SDKs with Req: S3

Welcome to “SDKs with Req” mini-series:

In previous article, SDKs with Req: Stripe, I presented my take on SDKs: instead of using packages with tens/hundreds/thousands of modules, let’s implement ourselves just what we need. Stripe API is known by developers for its ease of use, so it is not surprise rolling our own layer was straight-forward. Let’s see which challenges we face when writing our own wrapper around AWS S3.

S3

Let’s say we want to add some persistence to our app, write some data somewhere and read it back later.
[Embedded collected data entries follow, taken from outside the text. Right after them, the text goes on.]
/-- One engine MVM of an op instance (R118, R119, R200): the vector and expert rank it belongs to, its facets, its
converter codes, and its aligned input. -/
structure MvmJob where
  slot : Nat
  seq : Nat
  m : Nat
  layer : Nat
  vec : Nat
  rank : Nat
  slice : Nat
  join : Nat
  mask : Nat
  transposed : Bool
  wide : Bool
  fallback : Bool
  fsc : Nat
  tol : Nat
  eIn : Int
  drive : List (Option Int)
  outOff : Nat
  n : Nat
  outFmt : Nat
  deltas : List DeltaEntry
  deltaPoison : Bool
  deriving DecidableEq, Repr

/-- A phase in a facet's schedule (R93, R96): the MVM, the pass (0 the only or high pass, 1 the low pass), whole (0) or
half A or B (1, 2), and the driven rows with their inputs. -/
structure Phase where
  tag : Nat
  pass : Nat
  half : Nat
  rows : List (Nat × Int)
  deriving DecidableEq, Repr

/-- What one facet has done of an MVM: its array, input slice, pass registers, the codes of a half A that awaits its
half B, the pairs clamped, those among them being recomputed (with whether both passes are excluded), the conversion windows it took, the
sums of R102 per pass and the groups not checked. -/
structure FacetRun where
  facet : Nat
  array : Nat
  input : List (Option Int)
  hi : List Int
  lo : List Int
  hiDone : Bool
  loDone : Bool
  halfA : Option WindowEnd
  clamped : List Nat
  excluded : List (Nat × Bool)
  windows : Nat
  dataHi : List Int
  dataLo : List Int
  chkHi : List Int
  chkLo : List Int
  skipped : List Nat
  sampled : Bool
  deriving DecidableEq, Repr

/-- An MVM in a bank (R117, R133, R137). `nav` says that an element of its input is NaV (R82). -/
structure Run where
  tag : Nat
  job : MvmJob
  nav : Bool
  facets : List FacetRun
  lanes : List Int
  outlier : List (Nat × Int)
  delta : List (Nat × Nat)
  poison : Bool
  pendingCheck : Bool
  unrecovered : Bool
  overflow : Bool
  recomputed : Bool
  digitalBound : Bool
  facetFault : Bool
  clamps : Nat
  deriving DecidableEq, Repr

/-- A recompute of a clamped pair (R132); `full` covers v of a wide high pass. -/
structure Recompute where
  tag : Nat
  facet : Nat
  pair : Nat
  full : Bool
  deriving DecidableEq, Repr

/-- An engine (R117, R129, R133): MVMs issued to it, its banks, each facet's schedule, and the recomputes that wait for a
place, whose golden read is outstanding, and whose golden data has arrived, each oldest first. `badWords` are outlier
words with an uncorrectable error. -/
structure Engine where
  queue : List MvmJob
  runs : List Run
  phases : List (Nat × List Phase)
  waiting : List Recompute
  reading : List Recompute
  arrived : List Recompute
  badWords : List Nat
  deriving DecidableEq, Repr

/-! ## 06, 08: slots -/

/-- A slot's memory copies by section type (R185), key 0 the header; a GOLDEN section while it is held. -/
structure SlotData where
  sections : List (Nat × List Byte)
  deriving DecidableEq, Repr

/-! ## 06, 09: a step on a die -/

/-- A lane record (R297). -/
structure Lane where
  entry : Nat
  tenant : Nat
  slot : Nat
  kind : Nat
  k : Nat
  variant : Nat
  pos : Nat
  count : Nat
  first : Nat
  input : Nat
  temperature : Nat
  laneStep : Nat
  deriving DecidableEq, Repr

/-- A micro-batch entry (R296). -/
structure MicroBatch where
  first : Nat
  count : Nat
  slot : Nat
  deriving DecidableEq, Repr

/-- A variant table entry (R296). -/
structure VariantRef where
  variant : Nat
  version : Nat
  handle : Nat
  deriving DecidableEq, Repr

/-- A page operation (R298). -/
structure PageOp where
  op : Nat
  entry : Nat
  arg : Nat
  page : Nat
  src : Nat
  deriving DecidableEq, Repr

/-- A step body (R296). -/
structure StepBody where
  lanes : List Lane
  mbs : List MicroBatch
  variants : List VariantRef
  pageOps : List PageOp
  tokens : List Nat
  deriving DecidableEq, Repr

/-- What a vector has met in the step (R164, R167, R299), and the status words of its engine MVMs merged: their bits [7:0], and the sum of
their CLAMPS (R137, R200). -/
structure VecNote where
  numeric : Nat
  poison : Bool
  fault : Bool
  mvms : Nat
  wide : Nat
  status : Nat
  clamps : Nat
  deriving DecidableEq, Repr

/-- One part of a vector's result: the expert rank, the engine, where its lanes go, and once it is in, the status word of
R137 and the partial sums (FP32 words, `none` poison). -/
structure VecPart where
  rank : Nat
  engine : Nat
  outOff : Nat
  result : Option (Nat × List (Option Nat))
  deriving DecidableEq, Repr

/-- A vector of a running CIM_MVM, CIM_MVMT or EXPERT instance: its parts, the MVM tags whose check is pending, the
routing weights by rank, and whether its result is written. -/
structure VecAsm where
  vec : Nat
  parts : List VecPart
  checks : List (Nat × Nat)
  weights : List Nat
  written : Bool
  deriving DecidableEq, Repr

/-- A running instance on the engines; `kind` is 0 CIM_MVM, 1 CIM_MVMT, 2 EXPERT UP, 3 EXPERT DOWN. -/
structure OpRun where
  ctx : OpCtx
  kind : Nat
  outFmt : Nat
  accumulate : Bool
  n : Nat
  vecs : List VecAsm
  deriving DecidableEq, Repr

/-- A collective instance in progress on this die (R203, R394 to R396): what it does, the die indices of its set, this die's
rank, its own contribution, the segments whose combination here is done, the results in so far by segment, and the NORM
whose statistics it carries. -/
structure CollRun where
  slot : Nat
  seq : Nat
  m : Nat
  gather : Bool
  dst : Nat
  args : CollArgs
  members : List Nat
  rank : Nat
  own : List Vec
  sent : List Nat
  results : List (Nat × List Vec)
  norm : Option (OpCtx × NormArgs)
  deriving DecidableEq, Repr

/-- An op instance (R196). -/
structure Inst where
  slot : Nat
  seq : Nat
  m : Nat
  deriving DecidableEq, Repr

/-- A barrier in progress (R214, R400): the arrivals in so far by device, whether this device's own has been sent, and the
instances that wait, oldest first. -/
structure BarrierRun where
  barrierId : Nat
  scope : Nat
  arrived : List Nat
  sent : Bool
  waiting : List OpCtx
  deriving DecidableEq, Repr

/-- A held check (R483, R484): a failing group, or with no group a shadow sample (with the groups that failed their check
in it), the pairs a recompute replaces, the kept pass registers, checksum codes and driven input. -/
structure HeldCheck where
  engine : Nat
  facet : Nat
  group : Option Nat
  failed : List Nat
  tag : Nat
  slot : Nat
  seq : Nat
  m : Nat
  vec : Nat
  fsc : Nat
  wide : Bool
  transposed : Bool
  clamped : List Nat
  input : List (Option Int)
  hi : List Int
  lo : List Int
  chkHi : List Int
  chkLo : List Int
  deriving DecidableEq, Repr

/-- A buffer's instance (R192). -/
structure BufKey where
  slot : Nat
  handle : Nat
  m : Nat
  deriving DecidableEq, Repr

/-- A vector of a step: slot, micro-batch, and its place in the micro-batch. -/
structure VecKey where
  slot : Nat
  m : Nat
  vec : Nat
  deriving DecidableEq, Repr

/-- A facet's part in an instance (R482, R487). -/
structure FacetInst where
  inst : Inst
  facet : Nat
  deriving DecidableEq, Repr

/-- The deltas of an instance present in a core's buffer, and the sets whose records came poisoned (R359, R351). -/
structure DeltaIn where
  inst : Inst
  core : Nat
  bad : List Nat
  deriving DecidableEq, Repr

/-- A layer's Level 1 and Level 2 counts in the step, and whether its event is raised (R99). -/
structure LayerSat where
  slot : Nat
  layer : Nat
  replays : Nat
  clamps : Nat
  raised : Bool
  deriving DecidableEq, Repr

/-- MASKS of a slot (R294): mask rows by lane and position; poisoned. -/
structure MaskSet where
  slot : Nat
  rows : List (Nat × Nat × List Byte)
  poison : Bool
  deriving DecidableEq, Repr

/-- An entry's page list, committed length, and after ACCEPT its tentative length as a worker mirrors them (R298, R318). -/
structure PageList where
  entry : Nat
  pages : List Nat
  committed : Nat
  tentative : Nat
  deriving DecidableEq, Repr

/-- What a stored position of a page holds for one ATTN of a slot: its K and V (R209, R305). -/
structure KvPos where
  page : Nat
  off : Nat
  slot : Nat
  seq : Nat
  k : Vec
  v : Vec
  deriving DecidableEq, Repr

/-- A die's step (R196 to R198, R294): the body received, the head that waits for it, how often the body failed, the
step running, its buffers by slot, handle and micro-batch, the instances completed, the notes of its vectors, what is
still in progress, the instances held back for MB_DEPTH alone (R222), the STEP_RESULT parts in so far, its own and its children's, and
the collective parts and results received (R397); `ended` says that the die's step has ended (R198). -/
structure StepState where
  body : Option (List Byte)
  head : Option StepHead
  bodyFails : Nat
  running : Option (StepHead × StepBody)
  bufs : List (BufKey × List Vec)
  done : List Inst
  issued : List Inst
  stalled : List Inst
  ops : List OpRun
  colls : List CollRun
  barriers : List BarrierRun
  notes : List (VecKey × VecNote)
  drafts : Option (List LaneDrafts)
  masks : List MaskSet
  accept : Option (List Nat)
  deltas : List DeltaIn
  sampled : List FacetInst
  held : List HeldCheck
  layerSat : List LayerSat
  standin : List FacetInst
  pages : List PageList
  kv : List KvPos
  lastClock : Nat
  results : List StepResult
  partsIn : List CollPart
  resultsIn : List CollPart
  ended : Bool
  deriving DecidableEq, Repr

/-- Counts of a layer (R115): phases, replays, clamps, unrecovered, transposed replays and clamps. -/
structure LayerCount where
  slot : Nat
  layer : Nat
  phases : Nat
  replays : Nat
  clamps : Nat
  unrecovered : Nat
  treplays : Nat
  tclamps : Nat
  deriving DecidableEq, Repr

/-! ## 07, 08: lifetime, loads and shadows -/

/-- What LIFETIME_SAVE keeps of an array (R244). -/
structure ArrSave where
  age : Rat
  gamma : Int
  beta : Int
  positions : List (Nat × SlicePos)
  deriving DecidableEq, Repr

/-- The saved copy of the lifetime records (R244). -/
structure LifeSave where
  powered : Nat
  sinceStamp : Nat
  dieAge : Rat
  histogram : List Byte
  arrays : List (Nat × ArrSave)
  deriving DecidableEq, Repr

/-- Lifetime records that are not objects: the die's equivalent age in hours, the unpowered seconds credited, the results
of the minute by sensor (sum in 1/16 °C, count), COLD_STARTS at the last stamp, and the saved copy. -/
structure LifeState where
  dieAge : Rat
  creditS : Nat
  minute : List (Int × Nat)
  stampColds : Nat
  saved : LifeSave
  deriving DecidableEq, Repr

/-- A shadow operation (R269, R277); `spare` 0xFF until one is taken and for IN_PLACE, `blockedS` the seconds it has been
blocked for lack of spares (R272). -/
structure Shadow where
  spare : Nat
  kind : Nat
  facet : Nat
  phase : Nat
  reason : Nat
  blockedS : Nat
  deriving DecidableEq, Repr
A very popular choice for that is S3. One option is to use something like the aws package, we can use the AWS.S3.put_object and AWS.S3.get_object functions:

Mix.install([
  {:aws, "~> 1.0"},
  {:hackney, "~> 1.16"}
])

access_key_id = System.fetch_env!("AWS_ACCESS_KEY_ID")
secret_access_key = System.fetch_env!("AWS_SECRET_ACCESS_KEY")
region = "us-east-1"
bucket = "bucket1"
key = "key1"

client = AWS.Client.create(access_key_id, secret_access_key, region)
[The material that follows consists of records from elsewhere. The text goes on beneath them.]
/-- Send waiting flits while credit and the replay buffer allow: the link and the flits sent (R381, R383). -/
def Link.pump : Nat → Link → Link × Nat
  | 0, k => (k, 0)
  | n + 1, k =>
    if 256 ≤ k.unacked.length then (k, 0)
    else match k.pick with
      | none => (k, 0)
      | some vl =>
        let r := Link.pump n
          { k with waiting := k.waiting.erase vl, credits := k.credits.modify vl (· - 1)
                   unacked := k.unacked ++ [(k.nextSeq, 0)], nextSeq := (k.nextSeq + 1) % 1024
                   sinceMgmt := if vl = 3 then 0 else min 15 (k.sinceMgmt + 1)
                   sinceBulk := if vl = 2 then 0 else min 15 (k.sinceBulk + 1) }
        (r.1, r.2 + 1)

/-- The transmitter of a link runs: the payload bytes of the flits sent are counted (R409). -/
def Work.pumpLink (s : Work) (l : Nat) : Work :=
  match s.links[l]? with
  | none => s
  | some k =>
    let r := k.pump k.waiting.length
    let s := { s with links := s.links.set l r.1 }
    if r.2 = 0 then s else s.add (Obj.linkTxBytes l) (64 * r.2)

/-- Flits of a message join a link's transmitter; a Selvedge flit that meets a replay is counted, and another waits at most one flit
time for its boundary (R385); how long within it the spec leaves open. -/
def Work.queueFlits (s : Work) (l vl n : Nat) : Work :=
  match s.links[l]? with
  | none => s
  | some k =>
    if k.state ≠ 3 ∧ k.state ≠ 4 then s
    else
      let s := { s with links := s.links.set l { k with waiting := k.waiting ++ List.replicate n vl } }
      let s :=
        if vl ≠ 0 then s
        else if k.replaying then s.add (Obj.selvedgeReplayWaits l) n
        else s.raise (Obj.selvedgeWaitMaxPs l) (Config.selvedgeWaitPs l s.free % 644)
      s.pumpLink l

/-- The links a message leaves by: one link, a route, or the links of the broadcast tree to the children (R392, R393). -/
def Work.linksOf (s : Work) (dst link : Option Nat) (code : Nat) : List Nat :=
  match link, dst with
  | some l, _ => [l]
  | none, some d => match s.linkTo d code with
    | some l => [l]
    | none => []
  | none, none => match s.group.membership with
    | some x => x.children.filterMap (fun (d : Nat) => s.linkTo d code)
    | none => []

/-- What has been sent on the fabric goes onto the links. A NAK is a flit of its own kind and takes no part (R380). -/
def Work.transmit (s : Work) : List Output → Work
  | [] => s
  | .fabric dst link m :: os =>
    let f := msgForm (dst = some 0) m
    if 4 ≤ f.2.1 then s.transmit os
    else
      let body := f.2.2.getD (Config.bodyBytes f.1 s.free)
      let s := { s with free := s.free + 1 }
      let flits := (8 + body + 63) / 64
      ((s.linksOf dst link f.1).foldl (fun (s : Work) (l : Nat) => s.queueFlits l f.2.1 flits) s).transmit os
  | _ :: os => s.transmit os

/-! ## From work to the next state -/

/-- The work of a state. -/
def State.work (s : State) : Work := { s.dev with ident := s.ident, mem := s.mem, writes := [], sent := [] }

/-- Whether some unmasked bit went from 0 to 1. -/
def edge (mask before after : Nat) : Bool := ((after &&& mask) ||| (before &&& mask)) ≠ (before &&& mask)

/-- The ATTENTION and TENANT vectors that a change raises (R430). -/
def edgeVectors (a b : Work) : List Output :=
  ((List.range 2).filter (fun p => edge (b.attentionMask p) (a.attentionWord p) (b.attentionWord p))).map
      (fun p => .msix p 0 1) ++
  ((List.range 2).flatMap (fun p => (List.range (b.port p).vfs).filterMap (fun n =>
      let t := 512 * p + n
      if edge (b.get (Obj.tenantAttentionMask t)) (a.tenantAttentionWord t) (b.tenantAttentionWord t)
      then some (.msix p (n + 1) 5) else none)))

/-- The next state once a command's work is done: the queue and the module stay, memory takes the changes made, and what
was sent is appended. -/
def State.run (s : State) (f : Work → Work) : State :=
  let w := f s.work
  let w := w.transmit w.sent
  { s with
    mem := s.mem.applyAll w.writes
    dev := w.toDev
    out := s.out ++ w.sent ++ edgeVectors s.work w }

/-- A command whose work always completes. -/
def State.next (s : State) (f : Work → Work) : Host.Outcome State Fault Refusal := .next (s.run f)

/-- A command that names a unit: it completes when the module has the unit. -/
def State.nextIf (s : State) (c : Bool) (f : Work → Work) : Host.Outcome State Fault Refusal :=
  if c then .next (s.run f) else .fault .noSuchUnit

end Sys2Proof.Machine
end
{:ok, _, %{status_code: 200}} =
  AWS.S3.put_object(client, bucket, key, %{
    "Body" => "foo"
  })

{:ok, _, %{status_code: 200, body: "foo"}} =
  AWS.S3.get_object(client, bucket, key)

This is pretty good! The library is really well designed: there is no global configuration so we can easily use it in multi tenancy setups, for example. It embraces the underlying HTTP protocol, we can see the returned HTTP status, headers, etc in the responses, which really helps debugging. It has built in support for hackney and finch underlying HTTP clients and it is easy to write your own.

On the other hand, to take a step back, we are basically using two (AWS.S3.put_object and AWS.S3.get_object) functions out of almost 100 functions total in that module. Out of almost 400 modules total in the package. That is a lot of code that we don’t use! (We could have used a much smaller dependency, ExAws.S3. We’d still be using only a couple functions. We will talk about that package soon!)

For this particular use case, writing to and reading back from a bucket, there is also another way. Instead of calling PutObject and GetObject API endpoints we can simply make PUT and GET calls with the URL pointing to the bucket key:

PUT https://s3.amazonaws.com/:bucket/:key
GET https://s3.amazonaws.com/:bucket/:key

This is really convenient and the only missing piece is authenticating these requests. As you may know, S3 is so popular that many storage services use the S3 API as their API. To name just a few we have Cloudflare R2, DigitalOcean Spaces, Backblaze B2, and my current go-to, Tigris. Due to this S3 API ubiquity, and following in curl footsteps, Req ships with built-in support for authenticating request by creating the so called AWS signature. In Req, this is done through put_aws_sigv4 step. Here is an example of using Tigris on Fly:

access_key_id = System.fetch_env!("AWS_ACCESS_KEY_ID")
secret_access_key = System.fetch_env!("AWS_SECRET_ACCESS_KEY")
endpoint_url = System.fetch_env!("AWS_ENDPOINT_URL_S3")
bucket = System.fetch_env!("BUCKET_NAME")
key = "key1"

req =
  Req.new(
    aws_sigv4: [
      service: :s3,
      access_key_id: access_key_id,
      secret_access_key: secret_access_key
    ],
    url: "#{endpoint_url}/#{bucket}/#{key}"
  )

%{status: 200} =
  Req.put!(req, body: "Hello, World!")

%{status: 200, body: "Hello, World!"} =
  Req.get!(req)

These AWS_* and BUCKET_NAME system environment variables are automatically set by Fly when using Tigris. Pretty easy!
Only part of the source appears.